Friday, 29 April 2016

Mingolo

In his article, Mingolo compels us to reconsider our naïve notions regarding the knowledge-making process – one that completely negates that knowledge production has actual geo-political locations, that is closely tied to very real power structures in the world, and indeed is part of that process. Mingolo explains how the Geo-politics of knowledge goes hand in hand with geo-politics of knowing. He is basically concerned with questions of Who, when, why and where is knowledge generated, and in doing so he attempts to shift our focus from the “enunciated to the enunciation”. However if we recognize the knowledge production is tied to coloniality, how do we respond to it in order to move beyond this conundrum. Mingolo claims that it is not enough to simply change the content of what is being said, but actually the terms in which it is being said. However, in the process of changing those terms – what alternative do we really have? And, how much scope do we really have to change the terms involved in the discussion? Can we really delink ourselves by playing within the rules of the game?
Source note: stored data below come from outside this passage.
-- ==== Sys2Proof/Laws/State.lean ====
section
/-! SUPPORT. What the named updates of the state leave alone, field by field, so that no later proof unfolds a record update;
and what each does to its own field. -/

namespace Sys2Proof.Machine

/-! ### setStrand -/

@[simp] theorem setStrand_turns (s : State) (x : Strand) : (setStrand s x).turns = s.turns := rfl
@[simp] theorem setStrand_turnNo (s : State) (x : Strand) : (setStrand s x).turnNo = s.turnNo := rfl
@[simp] theorem setStrand_free (s : State) (x : Strand) : (setStrand s x).free = s.free := rfl
@[simp] theorem setStrand_issuer (s : State) (x : Strand) : (setStrand s x).issuer = s.issuer := rfl
@[simp] theorem setStrand_due (s : State) (x : Strand) : (setStrand s x).due = s.due := rfl
@[simp] theorem setStrand_moved (s : State) (x : Strand) : (setStrand s x).moved = s.moved := rfl
@[simp] theorem setStrand_time (s : State) (x : Strand) : (setStrand s x).time = s.time := rfl
@[simp] theorem setStrand_closing (s : State) (x : Strand) : (setStrand s x).closing = s.closing := rfl
@[simp] theorem setStrand_mem (s : State) (x : Strand) : (setStrand s x).mem = s.mem := rfl
@[simp] theorem setStrand_tags (s : State) (x : Strand) : (setStrand s x).tags = s.tags := rfl
@[simp] theorem setStrand_lineKeys (s : State) (x : Strand) : (setStrand s x).lineKeys = s.lineKeys := rfl
@[simp] theorem setStrand_poison (s : State) (x : Strand) : (setStrand s x).poison = s.poison := rfl
@[simp] theorem setStrand_dcache (s : State) (x : Strand) : (setStrand s x).dcache = s.dcache := rfl
@[simp] theorem setStrand_slices (s : State) (x : Strand) : (setStrand s x).slices = s.slices := rfl
@[simp] theorem setStrand_acquire (s : State) (x : Strand) : (setStrand s x).acquire = s.acquire := rfl
@[simp] theorem setStrand_tlb (s : State) (x : Strand) : (setStrand s x).tlb = s.tlb := rfl
@[simp] theorem setStrand_utlb (s : State) (x : Strand) : (setStrand s x).utlb = s.utlb := rfl
@[simp] theorem setStrand_walks (s : State) (x : Strand) : (setStrand s x).walks = s.walks := rfl
@[simp] theorem setStrand_walkCache (s : State) (x : Strand) : (setStrand s x).walkCache = s.walkCache := rfl
@[simp] theorem setStrand_pend (s : State) (x : Strand) : (setStrand s x).pend = s.pend := rfl
@[simp] theorem setStrand_nextId (s : State) (x : Strand) : (setStrand s x).nextId = s.nextId := rfl
@[simp] theorem setStrand_weight (s : State) (x : Strand) : (setStrand s x).weight = s.weight := rfl
@[simp] theorem setStrand_wregions (s : State) (x : Strand) : (setStrand s x).wregions = s.wregions := rfl
@[simp] theorem setStrand_scratch (s : State) (x : Strand) : (setStrand s x).scratch = s.scratch := rfl
@[simp] theorem setStrand_writers (s : State) (x : Strand) : (setStrand s x).writers = s.writers := rfl
@[simp] theorem setStrand_segments (s : State) (x : Strand) : (setStrand s x).segments = s.segments := rfl
@[simp] theorem setStrand_limbWorld (s : State) (x : Strand) : (setStrand s x).limbWorld = s.limbWorld := rfl
@[simp] theorem setStrand_groupWorld (s : State) (x : Strand) : (setStrand s x).groupWorld = s.groupWorld := rfl
@[simp] theorem setStrand_cleared (s : State) (x : Strand) : (setStrand s x).cleared = s.cleared := rfl
@[simp] theorem setStrand_used (s : State) (x : Strand) : (setStrand s x).used = s.used := rfl
@[simp] theorem setStrand_worlds (s : State) (x : Strand) : (setStrand s x).worlds = s.worlds := rfl
@[simp] theorem setStrand_lanes (s : State) (x : Strand) : (setStrand s x).lanes = s.lanes := rfl
@[simp] theorem setStrand_gens (s : State) (x : Strand) : (setStrand s x).gens = s.gens := rfl
@[simp] theorem setStrand_groves (s : State) (x : Strand) : (setStrand s x).groves = s.groves := rfl
@[simp] theorem setStrand_launches (s : State) (x : Strand) : (setStrand s x).launches = s.launches := rfl
@[simp] theorem setStrand_nextLaunch (s : State) (x : Strand) : (setStrand s x).nextLaunch = s.nextLaunch := rfl
@[simp] theorem setStrand_channels (s : State) (x : Strand) : (setStrand s x).channels = s.channels := rfl
@[simp] theorem setStrand_chains (s : State) (x : Strand) : (setStrand s x).chains = s.chains := rfl
@[simp] theorem setStrand_insts (s : State) (x : Strand) : (setStrand s x).insts = s.insts := rfl
@[simp] theorem setStrand_rr (s : State) (x : Strand) : (setStrand s x).rr = s.rr := rfl
@[simp] theorem setStrand_mx (s : State) (x : Strand) : (setStrand s x).mx = s.mx := rfl
@[simp] theorem setStrand_nreqs (s : State) (x : Strand) : (setStrand s x).nreqs = s.nreqs := rfl
@[simp] theorem setStrand_queues (s : State) (x : Strand) : (setStrand s x).queues = s.queues := rfl
@[simp] theorem setStrand_packets (s : State) (x : Strand) : (setStrand s x).packets = s.packets := rfl
@[simp] theorem setStrand_nodes (s : State) (x : Strand) : (setStrand s x).nodes = s.nodes := rfl
@[simp] theorem setStrand_graphs (s : State) (x : Strand) : (setStrand s x).graphs = s.graphs := rfl
@[simp] theorem setStrand_notify (s : State) (x : Strand) : (setStrand s x).notify = s.notify := rfl
@[simp] theorem setStrand_ntable (s : State) (x : Strand) : (setStrand s x).ntable = s.ntable := rfl
@[simp] theorem setStrand_qrr (s : State) (x : Strand) : (setStrand s x).qrr = s.qrr := rfl
@[simp] theorem setStrand_budgets (s : State) (x : Strand) : (setStrand s x).budgets = s.budgets := rfl
@[simp] theorem setStrand_period (s : State) (x : Strand) : (setStrand s x).period = s.period := rfl
@[simp] theorem setStrand_ures (s : State) (x : Strand) : (setStrand s x).ures = s.ures := rfl
@[simp] theorem setStrand_wsloads (s : State) (x : Strand) : (setStrand s x).wsloads = s.wsloads := rfl
@[simp] theorem setStrand_tlbinvs (s : State) (x : Strand) : (setStrand s x).tlbinvs = s.tlbinvs := rfl
@[simp] theorem setStrand_draws (s : State) (x : Strand) : (setStrand s x).draws = s.draws := rfl
@[simp] theorem setStrand_heads (s : State) (x : Strand) : (setStrand s x).heads = s.heads := rfl
@[simp] theorem setStrand_planes (s : State) (x : Strand) : (setStrand s x).planes = s.planes := rfl
@[simp] theorem setStrand_descs (s : State) (x : Strand) : (setStrand s x).descs = s.descs := rfl
@[simp] theorem setStrand_grants (s : State) (x : Strand) : (setStrand s x).grants = s.grants := rfl
@[simp] theorem setStrand_lf (s : State) (x : Strand) : (setStrand s x).lf = s.lf := rfl
@[simp] theorem setStrand_presents (s : State) (x : Strand) : (setStrand s x).presents = s.presents := rfl
@[simp] theorem setStrand_pacing (s : State) (x : Strand) : (setStrand s x).pacing = s.pacing := rfl
@[simp] theorem setStrand_suppressed (s : State) (x : Strand) : (setStrand s x).suppressed = s.suppressed := rfl
@[simp] theorem setStrand_discardSeen (s : State) (x : Strand) : (setStrand s x).discardSeen = s.discardSeen := rfl
@[simp] theorem setStrand_composing (s : State) (x : Strand) : (setStrand s x).composing = s.composing := rfl
@[simp] theorem setStrand_frames (s : State) (x : Strand) : (setStrand s x).frames = s.frames := rfl
@[simp] theorem setStrand_ats (s : State) (x : Strand) : (setStrand s x).ats = s.ats := rfl
@[simp] theorem setStrand_atsinvs (s : State) (x : Strand) : (setStrand s x).atsinvs = s.atsinvs := rfl
@[simp] theorem setStrand_ports (s : State) (x : Strand) : (setStrand s x).ports = s.ports := rfl
@[simp] theorem setStrand_host (s : State) (x : Strand) : (setStrand s x).host = s.host := rfl
@[simp] theorem setStrand_power (s : State) (x : Strand) : (setStrand s x).power = s.power := rfl

/-! ### setGrove -/

@[simp] theorem setGrove_turns (s : State) (x : Grove) : (setGrove s x).turns = s.turns := rfl
@[simp] theorem setGrove_turnNo (s : State) (x : Grove) : (setGrove s x).turnNo = s.turnNo := rfl
@[simp] theorem setGrove_free (s : State) (x : Grove) : (setGrove s x).free = s.free := rfl
@[simp] theorem setGrove_issuer (s : State) (x : Grove) : (setGrove s x).issuer = s.issuer := rfl
@[simp] theorem setGrove_due (s : State) (x : Grove) : (setGrove s x).due = s.due := rfl
@[simp] theorem setGrove_moved (s : State) (x : Grove) : (setGrove s x).moved = s.moved := rfl
@[simp] theorem setGrove_time (s : State) (x : Grove) : (setGrove s x).time = s.time := rfl
@[simp] theorem setGrove_closing (s : State) (x : Grove) : (setGrove s x).closing = s.closing := rfl
@[simp] theorem setGrove_mem (s : State) (x : Grove) : (setGrove s x).mem = s.mem := rfl
@[simp] theorem setGrove_tags (s : State) (x : Grove) : (setGrove s x).tags = s.tags := rfl
@[simp] theorem setGrove_lineKeys (s : State) (x : Grove) : (setGrove s x).lineKeys = s.lineKeys := rfl
@[simp] theorem setGrove_poison (s : State) (x : Grove) : (setGrove s x).poison = s.poison := rfl
@[simp] theorem setGrove_dcache (s : State) (x : Grove) : (setGrove s x).dcache = s.dcache := rfl
@[simp] theorem setGrove_slices (s : State) (x : Grove) : (setGrove s x).slices = s.slices := rfl
@[simp] theorem setGrove_acquire (s : State) (x : Grove) : (setGrove s x).acquire = s.acquire := rfl
@[simp] theorem setGrove_tlb (s : State) (x : Grove) : (setGrove s x).tlb = s.tlb := rfl
@[simp] theorem setGrove_utlb (s : State) (x : Grove) : (setGrove s x).utlb = s.utlb := rfl
@[simp] theorem setGrove_walks (s : State) (x : Grove) : (setGrove s x).walks = s.walks := rfl
@[simp] theorem setGrove_walkCache (s : State) (x : Grove) : (setGrove s x).walkCache = s.walkCache := rfl
@[simp] theorem setGrove_pend (s : State) (x : Grove) : (setGrove s x).pend = s.pend := rfl
@[simp] theorem setGrove_nextId (s : State) (x : Grove) : (setGrove s x).nextId = s.nextId := rfl
@[simp] theorem setGrove_weight (s : State) (x : Grove) : (setGrove s x).weight = s.weight := rfl
@[simp] theorem setGrove_wregions (s : State) (x : Grove) : (setGrove s x).wregions = s.wregions := rfl
@[simp] theorem setGrove_scratch (s : State) (x : Grove) : (setGrove s x).scratch = s.scratch := rfl
@[simp] theorem setGrove_writers (s : State) (x : Grove) : (setGrove s x).writers = s.writers := rfl
@[simp] theorem setGrove_segments (s : State) (x : Grove) : (setGrove s x).segments = s.segments := rfl
@[simp] theorem setGrove_limbWorld (s : State) (x : Grove) : (setGrove s x).limbWorld = s.limbWorld := rfl
@[simp] theorem setGrove_groupWorld (s : State) (x : Grove) : (setGrove s x).groupWorld = s.groupWorld := rfl
@[simp] theorem setGrove_cleared (s : State) (x : Grove) : (setGrove s x).cleared = s.cleared := rfl
@[simp] theorem setGrove_used (s : State) (x : Grove) : (setGrove s x).used = s.used := rfl
@[simp] theorem setGrove_worlds (s : State) (x : Grove) : (setGrove s x).worlds = s.worlds := rfl
@[simp] theorem setGrove_lanes (s : State) (x : Grove) : (setGrove s x).lanes = s.lanes := rfl
@[simp] theorem setGrove_strands (s : State) (x : Grove) : (setGrove s x).strands = s.strands := rfl
@[simp] theorem setGrove_gens (s : State) (x : Grove) : (setGrove s x).gens = s.gens := rfl
@[simp] theorem setGrove_launches (s : State) (x : Grove) : (setGrove s x).launches = s.launches := rfl
@[simp] theorem setGrove_nextLaunch (s : State) (x : Grove) : (setGrove s x).nextLaunch = s.nextLaunch := rfl
@[simp] theorem setGrove_channels (s : State) (x : Grove) : (setGrove s x).channels = s.channels := rfl
@[simp] theorem setGrove_chains (s : State) (x : Grove) : (setGrove s x).chains = s.chains := rfl
@[simp] theorem setGrove_insts (s : State) (x : Grove) : (setGrove s x).insts = s.insts := rfl
@[simp] theorem setGrove_rr (s : State) (x : Grove) : (setGrove s x).rr = s.rr := rfl
@[simp] theorem setGrove_mx (s : State) (x : Grove) : (setGrove s x).mx = s.mx := rfl
@[simp] theorem setGrove_nreqs (s : State) (x : Grove) : (setGrove s x).nreqs = s.nreqs := rfl
@[simp] theorem setGrove_queues (s : State) (x : Grove) : (setGrove s x).queues = s.queues := rfl
@[simp] theorem setGrove_packets (s : State) (x : Grove) : (setGrove s x).packets = s.packets := rfl
@[simp] theorem setGrove_nodes (s : State) (x : Grove) : (setGrove s x).nodes = s.nodes := rfl
@[simp] theorem setGrove_graphs (s : State) (x : Grove) : (setGrove s x).graphs = s.graphs := rfl
@[simp] theorem setGrove_notify (s : State) (x : Grove) : (setGrove s x).notify = s.notify := rfl
@[simp] theorem setGrove_ntable (s : State) (x : Grove) : (setGrove s x).ntable = s.ntable := rfl
@[simp] theorem setGrove_qrr (s : State) (x : Grove) : (setGrove s x).qrr = s.qrr := rfl
@[simp] theorem setGrove_budgets (s : State) (x : Grove) : (setGrove s x).budgets = s.budgets := rfl
@[simp] theorem setGrove_period (s : State) (x : Grove) : (setGrove s x).period = s.period := rfl
@[simp] theorem setGrove_ures (s : State) (x : Grove) : (setGrove s x).ures = s.ures := rfl
@[simp] theorem setGrove_wsloads (s : State) (x : Grove) : (setGrove s x).wsloads = s.wsloads := rfl
@[simp] theorem setGrove_tlbinvs (s : State) (x : Grove) : (setGrove s x).tlbinvs = s.tlbinvs := rfl
@[simp] theorem setGrove_draws (s : State) (x : Grove) : (setGrove s x).draws = s.draws := rfl
@[simp] theorem setGrove_heads (s : State) (x : Grove) : (setGrove s x).heads = s.heads := rfl
@[simp] theorem setGrove_planes (s : State) (x : Grove) : (setGrove s x).planes = s.planes := rfl
@[simp] theorem setGrove_descs (s : State) (x : Grove) : (setGrove s x).descs = s.descs := rfl
@[simp] theorem setGrove_grants (s : State) (x : Grove) : (setGrove s x).grants = s.grants := rfl
@[simp] theorem setGrove_lf (s : State) (x : Grove) : (setGrove s x).lf = s.lf := rfl
@[simp] theorem setGrove_presents (s : State) (x : Grove) : (setGrove s x).presents = s.presents := rfl
@[simp] theorem setGrove_pacing (s : State) (x : Grove) : (setGrove s x).pacing = s.pacing := rfl
@[simp] theorem setGrove_suppressed (s : State) (x : Grove) : (setGrove s x).suppressed = s.suppressed := rfl
@[simp] theorem setGrove_discardSeen (s : State) (x : Grove) : (setGrove s x).discardSeen = s.discardSeen := rfl
@[simp] theorem setGrove_composing (s : State) (x : Grove) : (setGrove s x).composing = s.composing := rfl
@[simp] theorem setGrove_frames (s : State) (x : Grove) : (setGrove s x).frames = s.frames := rfl
@[simp] theorem setGrove_ats (s : State) (x : Grove) : (setGrove s x).ats = s.ats := rfl
@[simp] theorem setGrove_atsinvs (s : State) (x : Grove) : (setGrove s x).atsinvs = s.atsinvs := rfl
@[simp] theorem setGrove_ports (s : State) (x : Grove) : (setGrove s x).ports = s.ports := rfl
@[simp] theorem setGrove_host (s : State) (x : Grove) : (setGrove s x).host = s.host := rfl
@[simp] theorem setGrove_power (s : State) (x : Grove) : (setGrove s x).power = s.power := rfl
For instance, much of what we have talked about positionality in this course is an attempt to push us  into that direction of delinking ourselves, however, how emancipatory is it, if continues to hold the same system, and uses the same terms of agency, resistance, autonomous domain, rationality.  I agree that in attempting to call in question the colonial foundation of modern knowledge production we need to shift our attention from the known to the knower, but even then what possilbities do we really have?